United States District Court, N.D. Georgia, Atlanta Division

July 21, 2014

CAROLYN W. COLVIN, Acting Commissioner for Social Security, Defendant.[1]


JULIE E. CARNES, District Judge.

This case is before the Court on defendant Carolyn W. Colvin's objections [19] to the magistrate judge's Final Report and Recommendation ("R&R") [17]. The Court has reviewed the record and the arguments of the parties and, for the reasons set out below, concludes that the magistrate judge's R&R [17] should be REJECTED and the decision of the Commissioner should be AFFIRMED.


Plaintiff Carrie Regina Hicks is a fifty-three-year-old resident of Riverdale, Georgia. (Tr. [5] at 448.) A high school graduate who completed a six-month vocational training program, Hicks has worked as a cashier, stocker, front office cashier, and assistant customer service manager for various companies over the past fourteen years. ( Id. at 213, 215, 451-53.) In August of 2008, Hicks was fired from BrandsMart, her most recent place of employment, for "inflicting physical harm to another employee" after the two got into an altercation. ( Id. at 160, 242, 451, 454.) Hicks has not worked since being fired and claims that she is now incapable of doing so, based on the onset of her alleged disability on August 28, 2008. ( Id. at 448, 454.) Hicks claims that she is disabled because she has a major depressive disorder, anxiety, acid reflux, and fibroid tumors. ( Id. at 94.)
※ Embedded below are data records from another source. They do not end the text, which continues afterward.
-- ==== Sys2Proof/Machine/Issue.lean ====
section
/-! DEFINITION. Bundles in program memory: the slot encodings (R151 to R204), and the issue of one bundle by an engine. -/
namespace Sys2Proof.Machine
open Sys2Proof

/-- The field of `n` bits from bit `lo` of a number. -/
def bits (w lo n : Nat) : Nat := (w / 2 ^ lo) % 2 ^ n

/-- The field of five bits from bit `lo`, as a register number or immediate; likewise for other widths. -/
def f32 (w lo : Nat) : Fin 32 := ⟨bits w lo 5, Nat.mod_lt _ (by decide)⟩
def f16 (w lo : Nat) : Fin 16 := ⟨bits w lo 4, Nat.mod_lt _ (by decide)⟩
def f8 (w lo : Nat) : Fin 8 := ⟨bits w lo 3, Nat.mod_lt _ (by decide)⟩
def f64 (w lo : Nat) : Fin 64 := ⟨bits w lo 6, Nat.mod_lt _ (by decide)⟩
def f128 (w lo : Nat) : Fin 128 := ⟨bits w lo 7, Nat.mod_lt _ (by decide)⟩

/-- The M-slot operation of a 24-bit field (R170); a reserved opcode is MNOP (R218). -/
def decodeM (e : Fin 8) (w : Nat) : Instr :=
  let d := f8 w 16
  let a := f32 w 11
  let b := f32 w 6
  let sb := f16 w 6
  let m := f8 w 3
  let f := w.testBit 2
  match bits w 19 5 with
  | 0x01 => .mpy e d a b m f
  | 0x02 => .mpyn e d a b m f
  | 0x03 => .mac e d a b m f
  | 0x04 => .msu e d a b m f
  | 0x05 => .mpys e d a sb m f
  | 0x06 => .macs e d a sb m f
  | 0x07 => .msus e d a sb m f
  | 0x08 => .mld e d a m
  | 0x09 => .mclr e d m
  | 0x0A => .maddv e d a m
  | _ => .mnop e

/-- The A-slot operation of a 24-bit field (R174); a reserved opcode is ANOP (R218). -/
def decodeA (e : Fin 8) (w : Nat) : Instr :=
  let d := f32 w 13
  let md := f8 w 13
  let sd := f16 w 13
  let a := f32 w 8
  let aa := f8 w 8
  let sa := f16 w 8
  let b := f32 w 3
  let mb := f8 w 3
  let sb := f16 w 3
  let m := f8 w 0
  match bits w 18 6 with
  | 0x01 => .add e d a b m
  | 0x02 => .sub e d a b m
  | 0x03 => .addw e d a b m
  | 0x04 => .subw e d a b m
  | 0x05 => .adds e d a sb m
  | 0x06 => .subs e d a sb m
  | 0x07 => .vabs e d a m
  | 0x08 => .neg e d a m
  | 0x09 => .vmin e d a b m
  | 0x0A => .vmax e d a b m
  | 0x0B => .mins e d a sb m
  | 0x0C => .maxs e d a sb m
  | 0x0D => .vand e d a b m
  | 0x0E => .vor e d a b m
  | 0x0F => .vxor e d a b m
  | 0x10 => .vnot e d a m
  | 0x11 => .mov e d a m
  | 0x12 => .movs e d sb m
  | 0x13 => .asri e d a b m
  | 0x14 => .asrv e d a b m
  | 0x15 => .lsri e d a b m
  | 0x16 => .shli e d a b m
  | 0x17 => .shlwi e d a b m
  | 0x18 => .cmpeq e md a b m
  | 0x19 => .cmplt e md a b m
  | 0x1A => .cmple e md a b m
  | 0x1B => .cmplts e md a sb m
  | 0x1C => .cmpgts e md a sb m
  | 0x1D => .mand e md aa mb m
  | 0x1E => .mor e md aa mb m
  | 0x1F => .mxor e md aa mb m
  | 0x20 => .mnot e md aa m
  | 0x21 => .mset e md sa sb m
  | 0x22 => .mguard e md m
  | 0x23 => .norm e d a m
  | 0x24 => .vexp e d aa m
  | 0x25 => .bexp e d a b m
  | 0x26 => .bexpa e d aa b m
  | 0x27 => .bexps e sd a m
  | 0x28 => .bexpas e sd aa m
  | 0x29 => .mova e d aa m
  | 0x2A => .lroti e d a b m
  | 0x2B => .lrotih e d a b m
  | 0x2C => .lrots e d a sb m
  | 0x2D => .bcasti e d a b m
  | 0x2E => .bcastih e d a b m
  | 0x2F => .bcasts e d a sb m
  | 0x30 => .rsum e d a m
  | 0x31 => .rmax e d a m
  | 0x32 => .rmin e d a m
  | op => if 0x38 ≤ op then .sel e (f8 w 18) d a b m else .anop e

/-- The X-slot (`y` false) or Y-slot operation of an 18-bit field (R180); a reserved opcode is the NOP of its slot (R218). -/
def decodeXY (e : Fin 8) (y : Bool) (w : Nat) : Instr :=
  let v := f32 w 10
  let sv := f16 w 10
  let p := f16 w 6
  let mode : BitVec 3 := BitVec.ofNat 3 (bits w 3 3)
  let m := f8 w 0
  let nop : Instr := if y then .ynop e else .xnop e
  match bits w 15 3 with
  | 1 => .ldv e y v p mode m
  | 2 => .stv e y v p mode m
  | 3 => .ldb e y v p mode m
  | 4 => .lds e y sv p mode
  | 5 => .sts e y sv p mode m
  | 6 => if y then .ldc e v p mode m else nop
  | 7 => if y then .ldcb e v p mode m else nop
  | _ => nop

/-- The O-slot operation of a 24-bit field (R189); a reserved opcode is ONOP (R218). -/
def decodeO (e : Fin 8) (w : Nat) : Instr :=
  let v := f32 w 14
  let d := f8 w 14
  let q := f32 w 9
  let sq := f16 w 9
  let t := f32 w 4
  let m := f8 w 1
  match bits w 19 5 with
  | 0x01 => .tap e v q t m
  | 0x02 => .tap4 e d q t m
  | 0x03 => .tap4a e d q t m
  | 0x04 => .tap8 e d q t m
  | 0x05 => .tap8a e d q t m
  | 0x06 => .taps e v sq t m
  | 0x07 => .taps4 e d sq t m
  | 0x08 => .taps4a e d sq t m
  | 0x09 => .taps8 e d sq t m
  | 0x0A => .taps8a e d sq t m
  | 0x0B => .trd e v q t m
  | 0x0C => .trd4 e d q t m
  | 0x0D => .trd4a e d q t m
  | 0x0E => .dwr e q v m
  | 0x0F => .chanIn e v sq t m
  | 0x10 => .chanOut e v sq t m
  | 0x11 => .exr e v sq t m
  | 0x12 => .exw e v sq t m
  | 0x13 => .old e v sq t m
  | 0x14 => .ost e v sq t m
  | _ => .onop e

/-- The C-slot operation of a 20-bit field (R204); a reserved opcode is CNOP (R218). -/
def decodeC (e : Fin 8) (w : Nat) : Instr :=
  let d := f16 w 11
  let a := f16 w 7
  let b := f16 w 3
  let k := f8 w 12
  let imm11 : BitVec 11 := BitVec.ofNat 11 w
  match bits w 15 5 with
  | 0x01 => .rep e (f128 w 0) (f128 w 7) (w.testBit 14)
  | 0x02 => .rot e (BitVec.ofNat 4 w)
  | 0x03 => .sacs e k (BitVec.ofNat 5 w)
  | 0x04 => .sacsr e k (f16 w 8)
  | 0x05 => .sli e d imm11
  | 0x06 => .slu e d imm11
  | 0x07 => .sadd e d a b
  | 0x08 => .ssub e d a b
  | 0x09 => .sand e d a b
  | 0x0A => .sor e d a b
  | 0x0B => .sxor e d a b
  | 0x0C => .saddi e d a (BitVec.ofNat 7 w)
  | 0x0D => .sshli e d a (f32 w 0)
  | 0x0E => .slsri e d a (f32 w 0)
  | 0x0F => .pwr e (BitVec.ofNat 2 (w / 2 ^ 13)) (f16 w 9) (f16 w 5)
  | 0x10 => .prd e (f16 w 5) (BitVec.ofNat 2 (w / 2 ^ 13)) (f16 w 9)
  | 0x11 => .paddi e d imm11
  | 0x12 => .sget e d (f32 w 6) (f64 w 0)
  | 0x13 => .entry e
  | 0x1F => .bkpt e
  | _ => .cnop e

/-- The state an outcome answers, or the state before where it answers none. -/
def outState (s : State) (o : Out) : State :=
  match o with
  | .next t => t
  | .fault _ => s
  | .refused _ => s

/-- A slot operation of a bundle runs by the meaning of its command; every other command does nothing here. -/
def State.runSlot (s : State) (i : Instr) : State :=
  match i with
  | .mnop e => outState s (execMnop e s)
  | .mpy e d a b m f => outState s (execMpy e d a b m f s)
  | .mpyn e d a b m f => outState s (execMpyn e d a b m f s)
  | .mac e d a b m f => outState s (execMac e d a b m f s)
  | .msu e d a b m f => outState s (execMsu e d a b m f s)
  | .mpys e d a b m f => outState s (execMpys e d a b m f s)
  | .macs e d a b m f => outState s (execMacs e d a b m f s)
  | .msus e d a b m f => outState s (execMsus e d a b m f s)
  | .mld e d a m => outState s (execMld e d a m s)
  | .mclr e d m => outState s (execMclr e d m s)
  | .maddv e d a m => outState s (execMaddv e d a m s)
  | .anop e => outState s (execAnop e s)
  | .add e d a b m => outState s (execAdd e d a b m s)
  | .sub e d a b m => outState s (execSub e d a b m s)
  | .addw e d a b m => outState s (execAddw e d a b m s)
  | .subw e d a b m => outState s (execSubw e d a b m s)
  | .vmin e d a b m => outState s (execVmin e d a b m s)
  | .vmax e d a b m => outState s (execVmax e d a b m s)
  | .vand e d a b m => outState s (execVand e d a b m s)
  | .vor e d a b m => outState s (execVor e d a b m s)
  | .vxor e d a b m => outState s (execVxor e d a b m s)
  | .asrv e d a b m => outState s (execAsrv e d a b m s)
  | .adds e d a b m => outState s (execAdds e d a b m s)
  | .subs e d a b m => outState s (execSubs e d a b m s)
  | .mins e d a b m => outState s (execMins e d a b m s)
  | .maxs e d a b m => outState s (execMaxs e d a b m s)
  | .lrots e d a b m => outState s (execLrots e d a b m s)
  | .bcasts e d a b m => outState s (execBcasts e d a b m s)
  | .vabs e d a m => outState s (execVabs e d a m s)
  | .neg e d a m => outState s (execNeg e d a m s)
  | .vnot e d a m => outState s (execVnot e d a m s)
  | .mov e d a m => outState s (execMov e d a m s)
  | .norm e d a m => outState s (execNorm e d a m s)
  | .rsum e d a m => outState s (execRsum e d a m s)
  | .rmax e d a m => outState s (execRmax e d a m s)
  | .rmin e d a m => outState s (execRmin e d a m s)
  | .movs e d b m => outState s (execMovs e d b m s)
  | .asri e d a k m => outState s (execAsri e d a k m s)
  | .lsri e d a k m => outState s (execLsri e d a k m s)
  | .shli e d a k m => outState s (execShli e d a k m s)
  | .shlwi e d a k m => outState s (execShlwi e d a k m s)
  | .lroti e d a k m => outState s (execLroti e d a k m s)
  | .lrotih e d a k m => outState s (execLrotih e d a k m s)
  | .bcasti e d a k m => outState s (execBcasti e d a k m s)
  | .bcastih e d a k m => outState s (execBcastih e d a k m s)
  | .cmpeq e d a b m => outState s (execCmpeq e d a b m s)
  | .cmplt e d a b m => outState s (execCmplt e d a b m s)
  | .cmple e d a b m => outState s (execCmple e d a b m s)
  | .cmplts e d a b m => outState s (execCmplts e d a b m s)
  | .cmpgts e d a b m => outState s (execCmpgts e d a b m s)
  | .mand e d a b m => outState s (execMand e d a b m s)
  | .mor e d a b m => outState s (execMor e d a b m s)
  | .mxor e d a b m => outState s (execMxor e d a b m s)
  | .mnot e d a m => outState s (execMnot e d a m s)
  | .mset e d a b m => outState s (execMset e d a b m s)
  | .mguard e d m => outState s (execMguard e d m s)
  | .vexp e d a m => outState s (execVexp e d a m s)
  | .mova e d a m => outState s (execMova e d a m s)
  | .bexp e d a g m => outState s (execBexp e d a g m s)
  | .bexpa e d a g m => outState s (execBexpa e d a g m s)
  | .bexps e d a m => outState s (execBexps e d a m s)
  | .bexpas e d a m => outState s (execBexpas e d a m s)
  | .sel e t d a b m => outState s (execSel e t d a b m s)
  | .xnop e => outState s (execXnop e s)
  | .ynop e => outState s (execYnop e s)
  | .ldv e y v p mode m => outState s (execLdv e y v p mode m s)
  | .stv e y v p mode m => outState s (execStv e y v p mode m s)
  | .ldb e y v p mode m => outState s (execLdb e y v p mode m s)
  | .lds e y v p mode => outState s (execLds e y v p mode s)
  | .sts e y v p mode m => outState s (execSts e y v p mode m s)
  | .ldc e v p mode m => outState s (execLdc e v p mode m s)
  | .ldcb e v p mode m => outState s (execLdcb e v p mode m s)
  | .onop e => outState s (execOnop e s)
  | .tap e d q t m => outState s (execTap e d q t m s)
  | .trd e d q t m => outState s (execTrd e d q t m s)
  | .tap4 e d q t m => outState s (execTap4 e d q t m s)
  | .tap4a e d q t m => outState s (execTap4a e d q t m s)
  | .tap8 e d q t m => outState s (execTap8 e d q t m s)
  | .tap8a e d q t m => outState s (execTap8a e d q t m s)
  | .trd4 e d q t m => outState s (execTrd4 e d q t m s)
  | .trd4a e d q t m => outState s (execTrd4a e d q t m s)
  | .taps e d q t m => outState s (execTaps e d q t m s)
  | .taps4 e d q t m => outState s (execTaps4 e d q t m s)
  | .taps4a e d q t m => outState s (execTaps4a e d q t m s)
  | .taps8 e d q t m => outState s (execTaps8 e d q t m s)
  | .taps8a e d q t m => outState s (execTaps8a e d q t m s)
  | .dwr e q v m => outState s (execDwr e q v m s)
  | .chanIn e v q j m => outState s (execChanIn e v q j m s)
  | .chanOut e v q j m => outState s (execChanOut e v q j m s)
  | .exr e v q j m => outState s (execExr e v q j m s)
  | .exw e v q j m => outState s (execExw e v q j m s)
  | .old e v q j m => outState s (execOld e v q j m s)
  | .ost e v q j m => outState s (execOst e v q j m s)
  | .cnop e => outState s (execCnop e s)
  | .rep e count len rot => outState s (execRep e count len rot s)
  | .rot e r => outState s (execRot e r s)
  | .sacs e k imm => outState s (execSacs e k imm s)
  | .sacsr e k a => outState s (execSacsr e k a s)
  | .sli e d imm => outState s (execSli e d imm s)
  | .slu e d imm => outState s (execSlu e d imm s)
  | .sadd e d a b => outState s (execSadd e d a b s)
  | .ssub e d a b => outState s (execSsub e d a b s)
  | .sand e d a b => outState s (execSand e d a b s)
  | .sor e d a b => outState s (execSor e d a b s)
  | .sxor e d a b => outState s (execSxor e d a b s)
  | .saddi e d a imm => outState s (execSaddi e d a imm s)
  | .sshli e d a k => outState s (execSshli e d a k s)
  | .slsri e d a k => outState s (execSlsri e d a k s)
  | .pwr e f x a => outState s (execPwr e f x a s)
  | .prd e d f x => outState s (execPrd e d f x s)
  | .paddi e d imm => outState s (execPaddi e d imm s)
  | .sget e d a j => outState s (execSget e d a j s)
  | .entry e => outState s (execEntry e s)
  | .bkpt e => outState s (execBkpt e s)
  | _ => s

/-- The six operations of a 128-bit bundle, in slot order (R151, R154). -/
def decodeBundle (e : Fin 8) (w : Nat) : List Instr :=
  [decodeM e (bits w 104 24), decodeA e (bits w 80 24), decodeXY e false (bits w 62 18), decodeXY e true (bits w 44 18),
   decodeO e (bits w 20 24), decodeC e (bits w 0 20)]

/-- The bundle at position `k` of an engine's program memory (R152). -/
def State.bundleAt (s : State) (e : Fin 8) (k : Nat) : Nat := s.load (progBase e + 16 * (k % 32768)) 16

/-- Whether the bundle at a position holds an uncorrectable word, and which. -/
def State.bundleBad (s : State) (e : Fin 8) (k : Nat) : Option Nat := s.badIn (progBase e + 16 * (k % 32768)) 16

/-- An instruction-fetch trap ends the engine's tick: no further bundle, IFETCH_TRAP, page recovery starts (R133). -/
def State.fetchTrap (s : State) (e : Fin 8) (addr : Nat) : State :=
  let s1 := s.modFault e (fun w => fwSet w fwIfetchTrap)
  (s1.modEngine e (fun x => { x with active := false, trapPage := some (addr / 4096 * 4096) })).noteBad 0 addr

/-- The correctable words of the bundle at the program counter are logged by its fetch (R699). -/
def State.fetchSofts (s : State) (e : Fin 8) : State := s.noteSofts (progBase e + 16 * ((s.engine e).pc % 32768)) 16

/-- An engine issues the bundle at its program counter, or an all-NOP bundle in an inert range (R64, R88, R391). -/
def State.issueBundle (s : State) (e : Fin 8) : State :=
  let x := s.engine e
  let s0 := if x.nextSlot = 0 then s else s.closeBundle e
  if (s0.engine e).rangeMode (s0.engine e).pc = 2 then s0.closeBundle e
  else
    match s0.bundleBad e (s0.engine e).pc with
    | some a => s0.fetchTrap e a
    | none => ((decodeBundle e (s0.bundleAt e (s0.engine e).pc)).foldl State.runSlot (s0.fetchSofts e)).closeBundle e

/-- After the last bundle of its declared length the engine issues nothing until the boundary (R64). -/
def Engine.stopAtEnd (x : Engine) : Engine := if x.active && decide (x.progLen ≤ x.issued) then { x with active := false } else x

/-- One ENG cycle of engine `e`: nothing while its program is not issuing. -/
def State.engineCycle (s : State) (e : Fin 8) : State :=
  if (s.engine e).active then (s.issueBundle e).modEngine e Engine.stopAtEnd else s

/-- One ENG cycle of the block: every engine whose program is issuing issues one bundle, engine 7 first, so that the
lower engine's same-cycle writes stand (R202). -/
def State.engCycle (s : State) : State :=
  [(7 : Fin 8), 6, 5, 4, 3, 2, 1, 0].foldl State.engineCycle s

/-- Whether any engine's program is still issuing. -/
def State.anyActive (s : State) : Bool := engines.any (fun e => (s.engine e).active)

/-- The rest of the tick's bundles, at most `fuel` cycles: a program has at most 32,768 (R62). -/
def State.finishPrograms : Nat → State → State
  | 0, s => s
  | n + 1, s => if s.anyActive then State.finishPrograms n s.engCycle else s

/-- The tick of engine `e` ends: an open bundle closes, and every access still pending is served (R245, R248); that of an unchecked
program waits until it is served (R249). -/
def State.endTick (s : State) (e : Fin 8) : State :=
  let s1 := if (s.engine e).nextSlot = 0 then s else s.closeBundle e
  if (s1.engine e).unchecked then s1 else s1.serveUpTo e (s1.engine e).ops.length

/-- The whole of the tick's work completes. -/
def State.finishTick (s : State) : State :=
  [(7 : Fin 8), 6, 5, 4, 3, 2, 1, 0].foldl State.endTick (State.finishPrograms 32768 s)

end Sys2Proof.Machine
end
On a normal day since her last employment, Hicks sleeps in late (or gets up early-the record is contradictory), ensures her thirteen-year-old daughter is dressed and ready for school, sits on her bed, says prayers, thinks about her life, and watches TV or sits on the balcony. (Tr. [5] at 307, 455.) Hicks generally directs her own daily routine, makes meals for herself, does occasional household chores, and manages her own finances. ( Id. at 307.) While on some days she has no energy or motivation and does not take care of her hygiene or change her clothes, Hicks does "brush[] her teeth and shower[] or bathe[] regularly." ( Id. )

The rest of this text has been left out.